Bay Area duo working to put the region on the map as a hot spot for filmmakers
Bay Area duo working to put the region on the map as a hot spot for filmmakers 03:39

You hear "film industry" and many people immediately think "Hollywood." But an enterprising pair has been working to put the Bay Area on the map as a hot spot for filmmakers for the last 11 years.

With lights, cameras, and a red carpet, Marcus Sams and Dave Moutray set up the kind of social event you'd usually find in Los Angeles.

But this is San Francisco, and that's the point. After film school, Moutray saw too many friends leave the Bay Area for film careers.

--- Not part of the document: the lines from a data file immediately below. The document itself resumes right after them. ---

-- ==== Sys2Proof/Tests/Slice0.lean ====
section
/-! SUPPORT. Tests of the model: ill-formed commands refused, worked examples of the manual, and for each statement states
and operands that meet its hypotheses together, clause by clause. -/

namespace Sys2Proof.Tests

-- One theorem at a time: many at once take one thread each, and the memory limit of the check bounds the threads.
set_option Elab.async false
open Sys2Proof.Machine

/-! ## Well-formed commands -/

/-- Thirteen characters. -/
def longLabel : List Byte := List.replicate 13 0x41

/-- One sample short of a block. -/
def shortBlock : Block := List.replicate 31 0

/-- One ill-formed field at a time. -/
def illFormedCalendar : List Instr :=
  [.setTime 1999 1 1 0 0 0, .setTime 2256 1 1 0 0 0, .setTime 2000 256 1 0 0 0, .setTime 2000 1 256 0 0 0,
    .setTime 2000 1 1 256 0 0, .setTime 2000 1 1 0 256 0, .setTime 2000 1 1 0 0 256, .calEnd 65536, .setK 65536,
    .stageTariffSet 256 0 0 0 0 0 0 0 [], .stageTariffSet 1 4294967296 0 0 0 0 0 0 [], .stageTariffSet 1 0 65536 0 0 0 0 0 [],
    .stageTariffSet 1 0 0 65536 0 0 0 0 [], .stageTariffSet 1 0 0 0 65536 0 0 0 [], .stageTariffSet 1 0 0 0 0 256 0 0 [],
    .stageTariffSet 1 0 0 0 0 0 256 0 [], .stageTariffSet 1 0 0 0 0 0 0 4294967296 [],
    .stageTariffSet 1 0 0 0 0 0 0 0 longLabel]

/-- One ill-formed field at a time. -/
def illFormedStaging : List Instr :=
  [.stageTariffRemove 256, .stageBandAdd 1 65536 1, .stageBandAdd 1 0 256, .stageBandRemove 1 65536,
    .stageHolidayAdd 1999 1 1, .stageHolidayAdd 2000 256 1, .stageHolidayAdd 2000 1 256, .stageHolidayRemove 2256 1 1,
    .stageHolidayRemove 2000 256 1, .stageHolidayRemove 2000 1 256, .stageExtraSet 256 0 0 0 [], .stageExtraSet 1 256 0 0 [],
    .stageExtraSet 1 0 4294967296 0 [], .stageExtraSet 1 0 0 256 [], .stageExtraSet 1 0 0 0 longLabel,
    .stageExtraRemove 256]

/-- One ill-formed field at a time. -/
def illFormedHires : List Instr :=
  [.readTariff 256 1, .readTariff 0 256, .readBand 256 0, .readBand 0 256, .readHoliday 256 0, .readHoliday 0 256,
    .readExtra 256 1, .readExtra 0 256, .readSet 256, .hireStart 256 1 0 1, .hireStart 0 256 0 1, .hireStart 0 1 256 1,
    .hireStart 0 1 0 256, .hireStop 256, .hireResume 256, .setHireTariff 256 0 1, .setHireTariff 0 256 1,
    .setHireTariff 0 0 256, .addExtra 256 1 1, .addExtra 0 256 1, .addExtra 0 1 4294967296, .removeExtra 256 0,
    .removeExtra 0 256, .hireAbandon 256, .hireRead 256]

/-- One ill-formed field at a time. -/
def illFormedPayments : List Instr :=
  [.shown 65536, .presentCard 256, .cancelPayment 256, .verdictApprove 256 none, .verdictApprove 1 (some []),
    .verdictDecline 256 none, .verdictDecline 1 (some []), .verdictDefer 256 none, .verdictDefer 1 (some []), .authRead 256,
    .cashTender 256 1, .cashTender 0 4294967296, .accountTender 256 [] 1, .accountTender 0 (List.replicate 9 0x31) 1,
    .accountTender 0 [] 4294967296, .deferredOutcome 256 0, .deferredOutcome 1 256, .deferredRead 256,
    .authDeadlineExpiry 256]

/-- One ill-formed field at a time. -/
def illFormedShifts : List Instr :=
  [.shiftOpen 4294967296 1 0 1 0 0, .shiftOpen 1 256 0 1 0 0, .shiftOpen 1 1 256 1 0 0, .shiftOpen 1 1 0 256 0 0,
    .shiftOpen 1 1 0 1 4294967296 0, .shiftOpen 1 1 0 1 0 4294967296, .summaryFetch 256, .summaryRelease 256,
    .signConfig 256 1 1 1, .signConfig 1 256 1 1, .signConfig 1 1 256 1, .signConfig 1 1 1 256,
    .signText (List.replicate 25 0x41), .holdOffExpiry 4, .probeTimerExpiry 4]

/-- One ill-formed field at a time. -/
def illFormedIntercom : List Instr :=
  [.frontCompletion shortBlock, .icFloor 256, .icLoop 256, .icConfig 256 0 0 0, .icConfig 0 256 0 0, .icConfig 0 0 256 0,
    .icConfig 0 0 0 256]

theorem test_illFormed_refused :
    [illFormedCalendar, illFormedStaging, illFormedHires, illFormedPayments, illFormedShifts, illFormedIntercom].all
      (fun l => l.all fun i => !WellFormed i) := by decide +kernel

theorem test_wellFormed_accepted :
    [Instr.setTime 2255 255 255 255 255 255, .stageTariffSet 255 4294967295 65535 65535 65535 255 255 4294967295
      (List.replicate 12 0x41), .signText (List.replicate 24 0x41), .verdictApprove 1 (some (List.replicate 6 0x41)),
      .frontCompletion silence, .holdOffExpiry 3].all WellFormed := by decide +kernel

/-! ## Worked examples of the manual -/

/-- The check value of the CRC over the digits 1 to 9 is 0x29B1 (R180). -/
theorem test_crc : crc16 [0x31, 0x32, 0x33, 0x34, 0x35, 0x36, 0x37, 0x38, 0x39] = 0x29B1 := by decide +kernel

/-- 1 January 2031 is a Wednesday, and 1 January 2000 a Saturday (R12). -/
theorem test_weekday : Date.weekday ⟨2031, 1, 1⟩ = .wed ∧ Date.weekday ⟨2000, 1, 1⟩ = .sat := by decide +kernel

"It made me sad that L.A. was the destination," he said. "In my heart, I wanted the Bay Area to be the destination for filmmakers."

Moutray and his friend Marcus Sams created the Bay Area Film Mixer in 2012 to keep filmmakers local. The pair have organized quarterly social and screening events to share resources and job opportunities.

Sams says the connections can bring collaborations that can take filmmakers and video producers to another level.

"They came to a couple of mixers and said, 'Yo, I literally got my entire crew and my actors from one mixer,'" Sams recalled.

The Bay Area Film Mixer network has grown from a few dozen to 3,400 people, and a recent event held at 111 Minna Gallery was one of the largest so far.

For some small filmmakers, the mixers are their only chance of getting their work screened. Marcus Bruno says he's gained resources he never would have gotten in L.A.

"Up here, a lot of people volunteer. It's important for the community, a blessing for me," Bruno said. "I never would've known how to get a crew together had I not gone to Bay Area Film Mixer

Actress Jacqueline O'Kelly says the close-knit network starts at the top, with Moutray, who owns a video production company, and Sams, who has his own improv training center.

"Dave and Marcus are very sociable, very kind and generous individuals, always extending a personal invitation to Bay Area Film Mixer events," O'Kelly explained.

"Whenever people come together to work on a project together, I bring a brick, you bring a brick, and we keep doing it, then, 'Oh, look at the building we've just made,'" Sams said. "That feeling of collaboration is amazing."

"That's one of the things that inspires me the most is seeing how Bay Area Film Mixer has inspired filmmakers who, like I said, not just to stay here, but to do their best work here," added Moutray.

The Bay Area Film Mixer is looking for a new home as its old venue closed. The group is not a nonprofit, but it is financially supported by the nonprofit WeXL.